Deals with crypto stuff..

It can generate both public and private keys for ssh and ecdsa

you’ll need the ecdsautils compiled and installed to work with ecdsa keys

Note

Cypherpunks suck!

util.crypt.ecdsa_genprvkey(kfile)[source]¶

Generates a private ecdsa key

Note

you’ll need the ecdsautils compiled and installed to work with ecdsa keys

Parameters:	kfile – Where to store that key

util.crypt.ecdsa_genpubkey(kfile, pfile)[source]¶

Generates the public ecdsa key from the given private key and writes it next to the private one.

Note

you’ll need the ecdsautils compiled and installed to work with ecdsa keys

Parameters:	kfile – Path to the (existing) private key pfile – Path to the (not yet existing) public key

util.crypt.ssh_genprvkey(kfile, ktype, ksize)[source]¶

Generates a passwordless ssh key pair

Parameters:	kfile – Where to store that keypair ktype – What type of keypair (eg. rsa) ksize – Key length/size

util.crypt.ssh_genpubkey(kfile, pfile)[source]¶

Generates the public ssh key from the given private key and writes it next to the private one.

Parameters:	kfile – Path to the (existing) private key pfile – Path to the (not yet existing) public key

git.py¶

Deals with git repos.

a.k.a. passes more or less the untouched parameters to git -C CDIR ... ...

Note

You need git >= 1.8 for most of the functions.
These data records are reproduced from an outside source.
/-- A list element, or the last DW written, is being read for the channel. -/
def State.dmaReadsElem (s : State) (c : Nat) : Bool :=
  s.dma.reads.any fun r => r.ch == c && match r.kind with | .elem _ _ => true | .bar _ => true | _ => false

/-- The request the running descriptor has ready; `waits` says that a list element or the barrier is being read. -/
def DmaRun.want (r : DmaRun) (readsElem : Bool) : Option DmaWant :=
  if r.barrier then (if readsElem then none else some (.read false (.bar ((r.dst.addr - 1) / 4 * 4)) 4))
  else if r.result.isSome then none
  else match r.seg with
  | none =>
    if readsElem then none
    else if r.src.left = 0 then r.src.list.map fun a => .read r.src.dev (.elem false a) 16
    else r.dst.list.map fun a => .read r.dst.dev (.elem true a) 16
  | some g =>
    let room := fun (a : Nat) => 512 - a % 512
    let left := g.len - g.issued
    if r.desc.fill then
      let a := g.dst + g.written
      some (.fill a (min (g.len - g.written) (room a)))
    else if g.cmpd < g.issued ∧ r.desc.cmp then
      let n := g.issued - g.cmpd
      some (.read r.dst.dev (.cmp (g.dst + g.cmpd) g.cmpd n) n)
    else if left = 0 then none
    else if g.down then
      let e := g.src + left
      let n := min left ((e - 1) % 512 + 1)
      some (.read r.src.dev (.data (e - n) (left - n) n) n)
    else
      let a := g.src + g.issued
      let n := min left (room a)
      let n := if r.desc.cmp then min n (room (g.dst + g.issued)) else n
      some (.read r.src.dev (.data a g.issued n) n)

/-- A request touches host memory. -/
def DmaRun.wantsHost (r : DmaRun) : DmaWant → Bool
  | .read dev _ _ => !dev
  | .fill _ _ => !r.dst.dev

/-- The request channel `c` can have granted now. -/
def State.dmaReady (s : State) (c : Nat) : Option DmaWant :=
  match (s.chan c).run with
  | none => none
  | some r =>
    match r.want (s.dmaReadsElem c) with
    | none => none
    | some w =>
      let room := match w with | .read _ _ n => s.dmaRoom c n | .fill _ _ => true
      if s.dmaFits c w.size && room && (!r.wantsHost w || s.hostUp (s.dmaFunc c)) then some w else none

/-! ### Grants (R348) -/

/-- Ring service of a class has a request to issue: descriptors to fetch, a frame to copy, an event record or a completion to
post. -/
def State.ringReady (s : State) (cls : Nat) : Bool :=
  s.ringIds.any fun id =>
    let u := s.ringOf id
    u.ctx.cls == cls && u.ctx.active &&
    (if u.ctx.kind = 0 then s.fetchable id
     else if u.ctx.kind = 1 then s.canPost id && !u.ctx.full && (s.doneFor id).isSome
     else if u.ctx.kind = 2 then s.canPost id && !u.items.isEmpty
     else s.canPost id && !u.ctx.full && (u.lost != 0 || !u.out.isEmpty))

/-- Who gets the next request: ring service of a class, or a channel. -/
inductive DmaTurn where
  | ring (cls : Nat)
  | chan (c : Nat) (w : DmaWant)
  deriving DecidableEq, Repr

/-- The next of the rotation in which C2 ring service has the place behind CH63. -/
def State.dmaRotation (s : State) : Option DmaTurn :=
  ((List.range 65).map fun i => (s.dma.rr + 1 + i) % 65).findSome? fun c =>
    if c = 64 then (if s.ringReady 2 then some (.ring 2) else none) else (s.dmaReady c).map fun w => .chan c w

/-- The next grant: C0, C1, the rotation, C3. A grant that C3 is owed comes before one of the rotation, and before one of C1 only
where the rotation has none (R21; taken at once, log entry 181). -/
def State.dmaTurn (s : State) : Option DmaTurn :=
  let c2 := s.dmaRotation
  let owed := s.ringReady 3 && s.dma.floorOwed != 0
  if s.ringReady 0 then some (.ring 0)
  else if s.ringReady 1 then some (if owed && c2.isNone then .ring 3 else .ring 1)
  else if c2.isSome && !owed then c2
  else if s.ringReady 3 then some (.ring 3)
  else none

/-- A new 1 µs window owes C3 its 20 grants again. -/
def State.dmaFloor (s : State) : State :=
  let w := s.dt / 1000
  if w ≤ s.dma.floorAt then s else { s with dma := { s.dma with floorAt := w, floorOwed := 20 } }

/-! ### The funnel (R356 to R361) -/

/-- Write bytes on the destination side in units that no protected range meets; answer how many were written. -/
def State.dmaPut (s : State) (dev : Bool) : Nat → Nat → List Byte → Nat × State
  | 0, _, _ => (0, s)
  | n + 1, a, bs =>
    if !dev then (bs.length, s.hostWrite a bs)
    else if bs.isEmpty then (0, s)
    else
      let k := min bs.length (64 - a % 64)
      if s.dmaProtected a k then (0, s)
      else
        let (m, s) := (s.dramWrite a (bs.take k)).dmaPut dev n (a + k) (bs.drop k)
        (k + m, s)

/-- Bytes were committed by the channel. -/
def State.dmaBytes (s : State) (c n : Nat) : State :=
  let lo := F.DMA_CH_BYTES_LO_BYTES c
  let hi := F.DMA_CH_BYTES_HI_BYTES c
  s.put64 lo hi (min (s.get64 lo hi + n) (2 ^ 64 - 1))

/-- Write a piece of the present segment at offset `off`; a protected range ends the descriptor (R361). -/
def State.dmaWrite (s : State) (c off : Nat) (bs : List Byte) : State :=
  match (s.chan c).run with
  | none => s
  | some r =>
    match r.seg with
    | none => s
    | some g =>
      let (n, s) := s.dmaPut r.dst.dev (bs.length / 64 + 2) (g.dst + off) bs
      let s := s.dmaBytes c n
      let r' := { r with seg := some { g with written := g.written + n } }
      if n < bs.length then (s.modRun c fun _ => r').dmaEnd c 5 r'.resid
      else s.modRun c fun _ => r'.settle

/-- The offset of the first difference of two lists. -/
def firstDiff : List Byte → List Byte → Option Nat
  | a :: as, b :: bs => if a = b then (firstDiff as bs).map (· + 1) else some 0
  | _, _ => none

/-- The side takes a list element, when it is well formed (R355): ELEN not 0, no reserved bit set, the END flag on the element
that LEN ends in and on no other, at most 65,536 elements. -/
def DmaSide.take (side : DmaSide) (rem : Nat) (bs : List Byte) : Option DmaSide :=
  let n := leAt bs 8 4
  let fl := leAt bs 0xC 4
  if n = 0 ∨ 0x10000000 ≤ n ∨ 2 ≤ fl ∨ rem < n ∨ (n = rem ∧ fl = 0) ∨ (n < rem ∧ fl = 1) ∨ 65536 ≤ side.elems then none
  else some { side with addr := leAt bs 0 8, left := n, elems := side.elems + 1, list := side.list.map (· + 16) }

/-- Take the element a list read has returned (R355). -/
def State.dmaElement (s : State) (c : Nat) (dst : Bool) (bs : List Byte) : State :=
  match (s.chan c).run with
  | none => s
  | some r =>
    let side := if dst then r.dst else r.src
    match side.take (r.desc.len - r.pos) bs with
    | none => s.dmaEnd c 7 r.resid
    | some x =>
      if s.dmaBadAddr c x.dev x.addr x.left ∨ (leAt bs 0xC 4 = 0 ∧ s.dmaBadAddr c x.dev (x.list.getD 0) 16) then
        s.dmaEnd c 8 r.resid
      else if dst && x.dev && s.dmaProtected x.addr x.left then s.dmaEnd c 5 r.resid
      else s.modRun c fun r => DmaRun.form (if dst then { r with dst := x } else { r with src := x })

/-- Drop reads from the reorder buffer. -/
def State.dmaDrop (s : State) (ids : List Nat) : State :=
  { s with dma := { s.dma with reads := s.dma.reads.filter fun r => !ids.contains r.id } }

/-- Consume the channel's oldest read while its data is there. -/
def State.dmaDrain (s : State) (c : Nat) : Nat → State
  | 0 => s
  | fuel + 1 =>
    let own := s.dma.reads.filter fun r => r.ch == c && !r.isDead
    match own with
    | [] => s
    | r :: rest =>
      match r.data with
      | none => s
      | some bs =>
        let run := (s.chan c).run
        let resid := match run with | some x => x.resid | none => 0
        let cmp := match run with | some x => x.desc.cmp | none => false
        if r.ecc.isSome then (s.dmaDrop [r.id]).dmaEnd c 9 resid
        else match r.kind with
        | .elem dst _ => ((s.dmaDrop [r.id]).dmaElement c dst bs).dmaDrain c fuel
        | .bar _ => ((s.dmaDrop [r.id]).modRun c fun x => { x with seen := true }).dmaDrain c fuel
        | .data _ off n =>
          if !cmp then ((s.dmaDrop [r.id]).dmaWrite c off bs).dmaDrain c fuel
          else match rest with
            | [] => s
            | q :: _ => match q.data with
              | none => s
              | some ds =>
                let s := s.dmaDrop [r.id, q.id]
                if q.ecc.isSome then s.dmaEnd c 9 resid
                else match firstDiff bs ds with
                  | some k => s.dmaEnd c 2 ((match run with | some x => x.moved | none => 0) + k)
                  | none => (s.modRun c fun (x : DmaRun) => ({ x with seg := x.seg.map fun g => { g with written := g.written + n } } : DmaRun).settle).dmaDrain c fuel
        | _ => s

/-- Grant a request of channel `c`. -/
def State.dmaGrant (s : State) (c : Nat) (w : DmaWant) : State :=
  let s := s.dmaCharge c w.size
  let s : State := { s with dma := { s.dma with rr := c } }
  match w with
  | .fill a n =>
    let pat := match (s.chan c).run with | some r => r.desc.bytes.take 8 | none => []
    let off := match (s.chan c).run with | some r => (match r.seg with | some g => a - g.dst | none => 0) | none => 0
    s.dmaWrite c off ((List.range n).map fun i => pat.getD ((a + i) % 8) 0)
  | .read dev k n =>
    let rd : DmaRead := { id := s.dma.nextId, ch := c, dev := dev, kind := k }
    let s : State := { s with dma := { s.dma with reads := s.dma.reads ++ [rd], nextId := s.dma.nextId + 1 } }
    s.modRun c fun r => { r with seg := r.seg.map fun g => match k with
      | .data _ _ _ => { g with issued := g.issued + n }
      | .cmp _ _ _ => { g with cmpd := g.cmpd + n }
      | _ => g }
util.git.git_add(cdir, target)[source]¶

Adds a file to repo

Parameters:	cdir – Your repo path target – The file to add

util.git.git_checkoutbranch(cdir, branch='master')[source]¶

Checks out a branch

Parameters:	cdir – Your repo path branch – The branch to checkout

Note

If specified branch already exists in the remote repository, a tracking branch will checked out, otherwise a new one will be created.

util.git.git_clone(cdir, remote)[source]¶

Clones a git repo from a remote

Parameters:	cdir – Your repo path remote – Url to your remote

util.git.git_commit(cdir, message)[source]¶

Commits into repo

Parameters:	cdir – Your repo path messag – The commit message

util.git.git_config(field, value)[source]¶

Configures git

Parameters:	field – User field to set (user.name, user.email) value – Value for field (“Roy Kabel”, “roykabel@freifunk.net”)

util.git.git_fetch(cdir)[source]¶

Fetches from remote

Parameters:	cdir – Your repo path

util.git.git_log_pretty(cdir, fstr='%s', n=10)[source]¶

Shows formatted entries from git log

Parameters:	cdir – Your repo path fstr – The format string (e.g. use `%h` or `%H` to get the last hashes) n – How many entries should be returned
Return type:	String with formatted git output depending on your input

util.git.git_merge(cdir, branch, message)[source]¶

Merges repo

Parameters:	cdir – Your repo path branch – Merge which branch messag – The merge message

util.git.git_pull(cdir)[source]¶

Pulls from remote

Parameters:	cdir – Your repo path

util.git.git_push(cdir, branch='master')[source]¶

Pushes to remote

Parameters:	cdir – Your repo path branch – Commit into which remote branch

util.git.git_remote(cdir)[source]¶

Shows a list of remotes stored in the repo

Parameters:	cdir – Your repo path
Return type:	String with output from git remote

util.git.git_rm(cdir, target)[source]¶

Deletes a file from repo

Parameters:	cdir – Your repo path target – The file to delete

util.git.git_status(cdir)[source]¶

Shows current status in repo

Parameters:	cdir – Your repo path
Return type:	String with git porcelain syntax for current status

util.git.is_git(cdir)[source]¶

Checks if given folder is a git repo via running git status

Parameters:	cdir – Your repo path
Return type:	Boolean

helper.py¶

Helps doing stuff.

Currently it deals with timestamps and can render jinja2 templates.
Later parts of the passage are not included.